[Saved entries]
-- ==== Sys2Proof/Laws/Bits.lean ====
section
/-! SUPPORT. The laws of bit fields and of little-endian bytes. -/

namespace Sys2Proof.Machine

theorem testBit_bitsOf (v hi lo i : Nat) :
    (bitsOf v hi lo).testBit i = (decide (i < hi + 1 - lo) && v.testBit (lo + i)) := by
  simp [bitsOf, Nat.testBit_mod_two_pow, Nat.testBit_shiftRight]

theorem bitOf_eq (v i : Nat) : bitOf v i = v.testBit i := by
  simp [bitOf, Nat.testBit, Nat.and_comm 1, Nat.and_one_is_mod]

/-- A number with bits [hi:lo] replaced, bit by bit. -/
theorem testBit_setBits (v hi lo x i : Nat) (h : lo ≤ hi) :
    (setBits v hi lo x).testBit i = if lo ≤ i ∧ i ≤ hi then x.testBit (i - lo) else v.testBit i := by
  have hw : lo + (hi + 1 - lo) = hi + 1 := by omega
  have e1 : v = (v / 2 ^ (hi + 1)) * 2 ^ (hi + 1) + (bitsOf v hi lo * 2 ^ lo + v % 2 ^ lo) := by
    have a := Nat.div_add_mod v (2 ^ (hi + 1))
    have b : v % 2 ^ (hi + 1) = bitsOf v hi lo * 2 ^ lo + v % 2 ^ lo := by
      unfold bitsOf
      rw [Nat.shiftRight_eq_div_pow, ← hw, Nat.pow_add, Nat.mod_mul, Nat.mul_comm (2 ^ lo), Nat.add_comm, hw]
    rw [b, Nat.mul_comm] at a
    exact a.symm
  have e2 : setBits v hi lo x =
      (v / 2 ^ (hi + 1)) * 2 ^ (hi + 1) + ((x % 2 ^ (hi + 1 - lo)) * 2 ^ lo + v % 2 ^ lo) := by
    unfold setBits; omega
  have lt : v % 2 ^ lo < 2 ^ lo := Nat.mod_lt _ (Nat.two_pow_pos _)
  have lt2 : (x % 2 ^ (hi + 1 - lo)) * 2 ^ lo + v % 2 ^ lo < 2 ^ (hi + 1) := by
    have : x % 2 ^ (hi + 1 - lo) < 2 ^ (hi + 1 - lo) := Nat.mod_lt _ (Nat.two_pow_pos _)
    have p : 2 ^ (hi + 1) = 2 ^ (hi + 1 - lo) * 2 ^ lo := by rw [← Nat.pow_add]; congr 1; omega
    rw [p]
    calc _ < (x % 2 ^ (hi + 1 - lo)) * 2 ^ lo + 2 ^ lo := by omega
      _ = (x % 2 ^ (hi + 1 - lo) + 1) * 2 ^ lo := by rw [Nat.add_mul, Nat.one_mul]
      _ ≤ _ := Nat.mul_le_mul_right _ this
  have hv : v.testBit i = if i < lo then (v % 2 ^ lo).testBit i else v.testBit i := by
    split
    · next h => simp [Nat.testBit_mod_two_pow, h]
    · rfl
  rw [e2, Nat.mul_comm (v / 2 ^ (hi + 1)), Nat.testBit_two_pow_mul_add _ lt2, Nat.mul_comm (x % _),
    Nat.testBit_two_pow_mul_add _ lt]
  by_cases a : i < lo
  · simp [Nat.testBit_mod_two_pow, a, show i < hi + 1 by omega, show ¬ lo ≤ i by omega]
  · by_cases b : i < hi + 1
    · simp [Nat.testBit_mod_two_pow, a, b, show lo ≤ i ∧ i ≤ hi by omega, show i - lo < hi + 1 - lo by omega]
    · rw [if_neg b, if_neg (by omega)]
      rw [Nat.testBit_div_two_pow]
      congr 1; omega

/-- The field just written. -/
theorem bitsOf_setBits_same (v hi lo x : Nat) (h : lo ≤ hi) :
    bitsOf (setBits v hi lo x) hi lo = x % 2 ^ (hi + 1 - lo) := by
  apply Nat.eq_of_testBit_eq
  intro i
  rw [testBit_bitsOf, testBit_setBits _ _ _ _ _ h, Nat.testBit_mod_two_pow]
  by_cases a : i < hi + 1 - lo
  · simp [a, show lo + i ≤ hi by omega]
  · simp [a]

/-- A field apart from the one written. -/
theorem bitsOf_setBits_apart (v hi lo x hi' lo' : Nat) (h : lo ≤ hi) (ha : hi < lo' ∨ hi' < lo) :
    bitsOf (setBits v hi lo x) hi' lo' = bitsOf v hi' lo' := by
  apply Nat.eq_of_testBit_eq
  intro i
  rw [testBit_bitsOf, testBit_bitsOf, testBit_setBits _ _ _ _ _ h]
  by_cases a : i < hi' + 1 - lo'
  · rw [if_neg (by omega)]
  · simp [a]

theorem setBits_lt (v hi lo x n : Nat) (h : lo ≤ hi) (hn : hi < n) (hv : v < 2 ^ n) : setBits v hi lo x < 2 ^ n := by
  refine Nat.lt_pow_two_of_testBit _ fun i hi' => ?_
  rw [testBit_setBits _ _ _ _ _ h, if_neg (by omega)]
  exact Nat.testBit_lt_two_pow (Nat.lt_of_lt_of_le hv (Nat.pow_le_pow_right (by omega) hi'))

theorem bitsOf_lt (v hi lo : Nat) : bitsOf v hi lo < 2 ^ (hi + 1 - lo) := Nat.mod_lt _ (Nat.two_pow_pos _)

@[simp] theorem natLe_length (n v : Nat) : (natLe n v).length = n := by
  induction n generalizing v with
  | zero => rfl
  | succ n ih => simp [natLe, ih]

/-- Bytes read back as the value they were made from. -/
theorem leNat_natLe (n v : Nat) : leNat (natLe n v) = v % 256 ^ n := by
  induction n generalizing v with
  | zero => simp [natLe, leNat, Nat.mod_one]
  | succ n ih =>
    simp only [natLe, leNat, ih, BitVec.toNat_ofNat]
    show v % 256 + 256 * (v / 256 % 256 ^ n) = v % 256 ^ (n + 1)
    rw [Nat.pow_add_one, Nat.mul_comm (256 ^ n), Nat.mod_mul]

/-- A value's bytes are those it was read from. -/
theorem natLe_leNat (bs : List Byte) : natLe bs.length (leNat bs) = bs := by
  induction bs with
  | nil => rfl
  | cons b t ih =>
    simp only [List.length_cons, natLe, leNat]
    have hb : b.toNat < 256 := b.isLt
    rw [show (b.toNat + 256 * leNat t) / 256 = leNat t by omega, ih]
    congr 1
    apply BitVec.eq_of_toNat_eq
    simp [BitVec.toNat_ofNat]; omega

end Sys2Proof.Machine
end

▶ Exercise: A word-for-word copy of the lines above from the one with "v).length = n := by" through the one with "cons b t ih =>", inclusive, is the only output wanted.

▶ Exercise result:
@[simp] theorem natLe_length (n v : Nat) : (natLe n v).length = n := by
  induction n generalizing v with
  | zero => rfl
  | succ n ih => simp [natLe, ih]

/-- Bytes read back as the value they were made from. -/
theorem leNat_natLe (n v : Nat) : leNat (natLe n v) = v % 256 ^ n := by
  induction n generalizing v with
  | zero => simp [natLe, leNat, Nat.mod_one]
  | succ n ih =>
    simp only [natLe, leNat, ih, BitVec.toNat_ofNat]
    show v % 256 + 256 * (v / 256 % 256 ^ n) = v % 256 ^ (n + 1)
    rw [Nat.pow_add_one, Nat.mul_comm (256 ^ n), Nat.mod_mul]

/-- A value's bytes are those it was read from. -/
theorem natLe_leNat (bs : List Byte) : natLe bs.length (leNat bs) = bs := by
  induction bs with
  | nil => rfl
  | cons b t ih =>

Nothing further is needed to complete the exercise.